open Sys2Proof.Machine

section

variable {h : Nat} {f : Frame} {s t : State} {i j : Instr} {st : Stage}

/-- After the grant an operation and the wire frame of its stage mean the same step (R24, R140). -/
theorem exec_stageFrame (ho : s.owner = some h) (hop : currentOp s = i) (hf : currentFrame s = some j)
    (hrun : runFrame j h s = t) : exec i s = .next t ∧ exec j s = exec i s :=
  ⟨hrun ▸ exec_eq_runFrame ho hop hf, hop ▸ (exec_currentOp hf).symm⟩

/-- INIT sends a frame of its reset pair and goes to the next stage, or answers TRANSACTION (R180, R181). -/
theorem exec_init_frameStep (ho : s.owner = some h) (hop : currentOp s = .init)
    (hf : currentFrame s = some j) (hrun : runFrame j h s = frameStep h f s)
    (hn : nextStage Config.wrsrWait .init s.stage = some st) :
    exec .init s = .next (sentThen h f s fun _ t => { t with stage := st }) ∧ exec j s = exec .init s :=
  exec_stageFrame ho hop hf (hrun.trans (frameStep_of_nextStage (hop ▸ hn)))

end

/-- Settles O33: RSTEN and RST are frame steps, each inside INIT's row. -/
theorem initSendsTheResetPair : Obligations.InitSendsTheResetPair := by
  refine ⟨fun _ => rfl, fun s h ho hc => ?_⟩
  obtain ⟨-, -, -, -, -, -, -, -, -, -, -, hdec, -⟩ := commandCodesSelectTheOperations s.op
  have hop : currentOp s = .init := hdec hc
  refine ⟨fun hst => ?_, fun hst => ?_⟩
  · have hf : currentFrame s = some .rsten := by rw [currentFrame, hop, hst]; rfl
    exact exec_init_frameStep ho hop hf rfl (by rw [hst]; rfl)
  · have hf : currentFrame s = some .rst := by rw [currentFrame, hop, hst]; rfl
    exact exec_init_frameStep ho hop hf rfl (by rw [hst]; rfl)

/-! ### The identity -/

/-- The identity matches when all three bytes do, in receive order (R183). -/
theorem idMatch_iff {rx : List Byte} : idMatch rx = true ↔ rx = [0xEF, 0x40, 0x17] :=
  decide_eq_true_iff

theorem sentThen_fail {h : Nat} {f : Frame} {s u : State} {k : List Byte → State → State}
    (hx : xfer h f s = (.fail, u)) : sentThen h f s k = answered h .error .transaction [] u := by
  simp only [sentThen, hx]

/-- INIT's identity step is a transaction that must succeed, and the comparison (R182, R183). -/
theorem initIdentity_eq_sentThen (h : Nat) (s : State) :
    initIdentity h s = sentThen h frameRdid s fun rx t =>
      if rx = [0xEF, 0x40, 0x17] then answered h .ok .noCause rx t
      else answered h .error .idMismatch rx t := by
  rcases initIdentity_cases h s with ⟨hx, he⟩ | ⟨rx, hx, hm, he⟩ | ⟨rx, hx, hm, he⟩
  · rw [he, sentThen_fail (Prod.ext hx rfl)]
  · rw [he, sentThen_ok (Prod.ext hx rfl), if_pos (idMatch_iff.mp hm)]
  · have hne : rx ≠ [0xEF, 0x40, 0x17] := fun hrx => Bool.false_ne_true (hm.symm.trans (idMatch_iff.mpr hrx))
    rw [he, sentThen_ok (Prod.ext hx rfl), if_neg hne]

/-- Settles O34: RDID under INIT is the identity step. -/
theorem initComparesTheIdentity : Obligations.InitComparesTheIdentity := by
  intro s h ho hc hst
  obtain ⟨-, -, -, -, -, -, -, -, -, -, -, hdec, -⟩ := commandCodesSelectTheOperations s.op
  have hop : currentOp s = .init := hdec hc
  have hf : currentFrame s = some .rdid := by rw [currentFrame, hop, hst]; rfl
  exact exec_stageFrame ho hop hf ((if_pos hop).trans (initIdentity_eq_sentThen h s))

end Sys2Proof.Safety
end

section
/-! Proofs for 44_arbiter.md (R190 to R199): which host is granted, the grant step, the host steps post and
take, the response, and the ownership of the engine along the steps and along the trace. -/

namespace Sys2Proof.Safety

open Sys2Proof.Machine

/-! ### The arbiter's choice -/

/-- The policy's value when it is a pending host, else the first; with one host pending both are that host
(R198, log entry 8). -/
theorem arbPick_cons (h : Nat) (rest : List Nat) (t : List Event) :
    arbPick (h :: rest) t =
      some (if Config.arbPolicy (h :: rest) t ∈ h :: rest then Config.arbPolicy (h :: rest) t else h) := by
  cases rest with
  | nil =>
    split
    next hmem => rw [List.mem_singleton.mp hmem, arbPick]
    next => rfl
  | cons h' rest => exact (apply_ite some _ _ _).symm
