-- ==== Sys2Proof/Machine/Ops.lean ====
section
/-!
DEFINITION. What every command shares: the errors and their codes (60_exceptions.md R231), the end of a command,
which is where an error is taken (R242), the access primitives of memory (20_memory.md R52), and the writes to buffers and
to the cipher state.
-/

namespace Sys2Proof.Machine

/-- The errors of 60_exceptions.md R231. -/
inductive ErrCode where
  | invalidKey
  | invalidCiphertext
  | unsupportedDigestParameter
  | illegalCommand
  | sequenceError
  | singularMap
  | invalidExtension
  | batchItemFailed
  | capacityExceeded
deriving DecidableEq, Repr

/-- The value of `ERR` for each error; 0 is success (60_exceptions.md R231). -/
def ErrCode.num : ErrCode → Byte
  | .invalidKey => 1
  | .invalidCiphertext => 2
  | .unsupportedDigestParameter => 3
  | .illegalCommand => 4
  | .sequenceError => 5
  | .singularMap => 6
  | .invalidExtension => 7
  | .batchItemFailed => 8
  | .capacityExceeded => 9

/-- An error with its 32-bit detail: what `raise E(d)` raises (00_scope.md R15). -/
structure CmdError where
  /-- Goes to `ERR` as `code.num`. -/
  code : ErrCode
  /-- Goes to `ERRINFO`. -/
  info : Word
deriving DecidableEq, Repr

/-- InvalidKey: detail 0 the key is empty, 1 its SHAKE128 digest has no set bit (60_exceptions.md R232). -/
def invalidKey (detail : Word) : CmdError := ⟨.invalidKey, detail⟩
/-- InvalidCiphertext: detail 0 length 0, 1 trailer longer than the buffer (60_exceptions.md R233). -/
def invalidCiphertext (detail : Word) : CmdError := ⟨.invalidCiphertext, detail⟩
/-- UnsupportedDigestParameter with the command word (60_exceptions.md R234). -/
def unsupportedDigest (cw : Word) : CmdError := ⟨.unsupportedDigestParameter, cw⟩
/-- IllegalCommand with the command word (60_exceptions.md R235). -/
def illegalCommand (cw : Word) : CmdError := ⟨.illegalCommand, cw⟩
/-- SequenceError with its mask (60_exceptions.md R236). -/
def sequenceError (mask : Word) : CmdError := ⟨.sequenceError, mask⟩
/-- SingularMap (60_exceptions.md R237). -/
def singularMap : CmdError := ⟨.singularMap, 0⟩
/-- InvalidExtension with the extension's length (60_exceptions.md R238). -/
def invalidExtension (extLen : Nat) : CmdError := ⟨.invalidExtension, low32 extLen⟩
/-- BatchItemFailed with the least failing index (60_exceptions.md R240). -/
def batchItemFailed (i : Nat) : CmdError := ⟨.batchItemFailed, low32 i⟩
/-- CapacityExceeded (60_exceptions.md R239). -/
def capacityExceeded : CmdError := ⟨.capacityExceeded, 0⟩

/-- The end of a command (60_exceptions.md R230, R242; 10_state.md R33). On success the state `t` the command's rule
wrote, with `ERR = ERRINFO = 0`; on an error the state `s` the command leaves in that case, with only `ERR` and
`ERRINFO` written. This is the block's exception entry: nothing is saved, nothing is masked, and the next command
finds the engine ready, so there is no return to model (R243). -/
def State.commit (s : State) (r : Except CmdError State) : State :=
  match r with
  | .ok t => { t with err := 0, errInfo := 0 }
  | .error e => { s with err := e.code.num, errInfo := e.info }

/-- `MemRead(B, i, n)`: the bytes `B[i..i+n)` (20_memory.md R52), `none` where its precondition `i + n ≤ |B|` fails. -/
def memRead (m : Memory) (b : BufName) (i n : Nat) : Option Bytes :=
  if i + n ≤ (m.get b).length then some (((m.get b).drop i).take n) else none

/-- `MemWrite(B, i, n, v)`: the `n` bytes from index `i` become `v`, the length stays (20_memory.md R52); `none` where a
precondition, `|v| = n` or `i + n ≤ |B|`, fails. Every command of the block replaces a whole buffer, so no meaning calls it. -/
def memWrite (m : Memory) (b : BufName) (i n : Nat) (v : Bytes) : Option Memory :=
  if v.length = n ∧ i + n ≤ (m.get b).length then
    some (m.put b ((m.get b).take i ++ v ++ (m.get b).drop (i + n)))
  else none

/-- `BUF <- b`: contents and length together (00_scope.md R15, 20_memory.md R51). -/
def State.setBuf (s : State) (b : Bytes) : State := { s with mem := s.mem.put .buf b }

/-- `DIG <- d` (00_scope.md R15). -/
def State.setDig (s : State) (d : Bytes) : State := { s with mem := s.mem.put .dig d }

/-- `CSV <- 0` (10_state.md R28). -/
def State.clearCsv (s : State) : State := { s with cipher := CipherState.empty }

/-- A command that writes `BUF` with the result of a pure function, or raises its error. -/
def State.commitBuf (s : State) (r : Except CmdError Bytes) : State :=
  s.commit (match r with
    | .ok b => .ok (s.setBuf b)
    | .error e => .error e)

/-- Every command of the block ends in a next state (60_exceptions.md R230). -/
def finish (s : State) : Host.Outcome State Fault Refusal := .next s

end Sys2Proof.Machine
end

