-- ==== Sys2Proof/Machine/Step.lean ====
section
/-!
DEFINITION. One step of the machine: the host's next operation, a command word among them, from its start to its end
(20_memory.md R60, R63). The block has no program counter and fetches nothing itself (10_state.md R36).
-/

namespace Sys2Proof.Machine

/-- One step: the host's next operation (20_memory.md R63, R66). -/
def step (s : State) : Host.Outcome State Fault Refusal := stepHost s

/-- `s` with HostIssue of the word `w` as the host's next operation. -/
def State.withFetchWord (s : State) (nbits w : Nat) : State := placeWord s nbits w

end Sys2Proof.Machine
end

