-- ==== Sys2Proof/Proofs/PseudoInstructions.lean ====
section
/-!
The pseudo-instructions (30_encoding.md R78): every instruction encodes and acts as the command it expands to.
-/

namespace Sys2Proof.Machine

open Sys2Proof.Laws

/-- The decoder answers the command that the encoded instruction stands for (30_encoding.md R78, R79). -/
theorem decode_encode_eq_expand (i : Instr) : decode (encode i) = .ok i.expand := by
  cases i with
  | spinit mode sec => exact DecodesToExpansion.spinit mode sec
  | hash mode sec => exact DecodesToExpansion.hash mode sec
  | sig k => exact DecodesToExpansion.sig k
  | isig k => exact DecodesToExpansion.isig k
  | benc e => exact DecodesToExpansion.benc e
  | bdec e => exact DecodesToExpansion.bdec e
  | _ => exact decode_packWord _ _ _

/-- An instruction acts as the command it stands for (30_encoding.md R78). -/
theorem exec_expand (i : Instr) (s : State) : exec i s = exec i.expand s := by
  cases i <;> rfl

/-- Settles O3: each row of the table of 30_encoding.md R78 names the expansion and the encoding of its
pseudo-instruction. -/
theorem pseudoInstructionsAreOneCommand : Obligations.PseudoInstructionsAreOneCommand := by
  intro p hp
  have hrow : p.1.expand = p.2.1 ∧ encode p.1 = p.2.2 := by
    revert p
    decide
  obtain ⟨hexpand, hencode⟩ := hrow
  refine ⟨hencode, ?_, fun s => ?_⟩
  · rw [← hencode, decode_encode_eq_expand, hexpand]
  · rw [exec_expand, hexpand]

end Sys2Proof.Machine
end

TASK OBJECTIVE: An exact, complete copy of the lines above from the one with "cases i with" through the one with "decode_packWord _ _ _" is the whole answer.

RESULT BELOW:
  cases i with
  | spinit mode sec => exact DecodesToExpansion.spinit mode sec
  | hash mode sec => exact DecodesToExpansion.hash mode sec
  | sig k => exact DecodesToExpansion.sig k
  | isig k => exact DecodesToExpansion.isig k
  | benc e => exact DecodesToExpansion.benc e
  | bdec e => exact DecodesToExpansion.bdec e
  | _ => exact decode_packWord _ _ _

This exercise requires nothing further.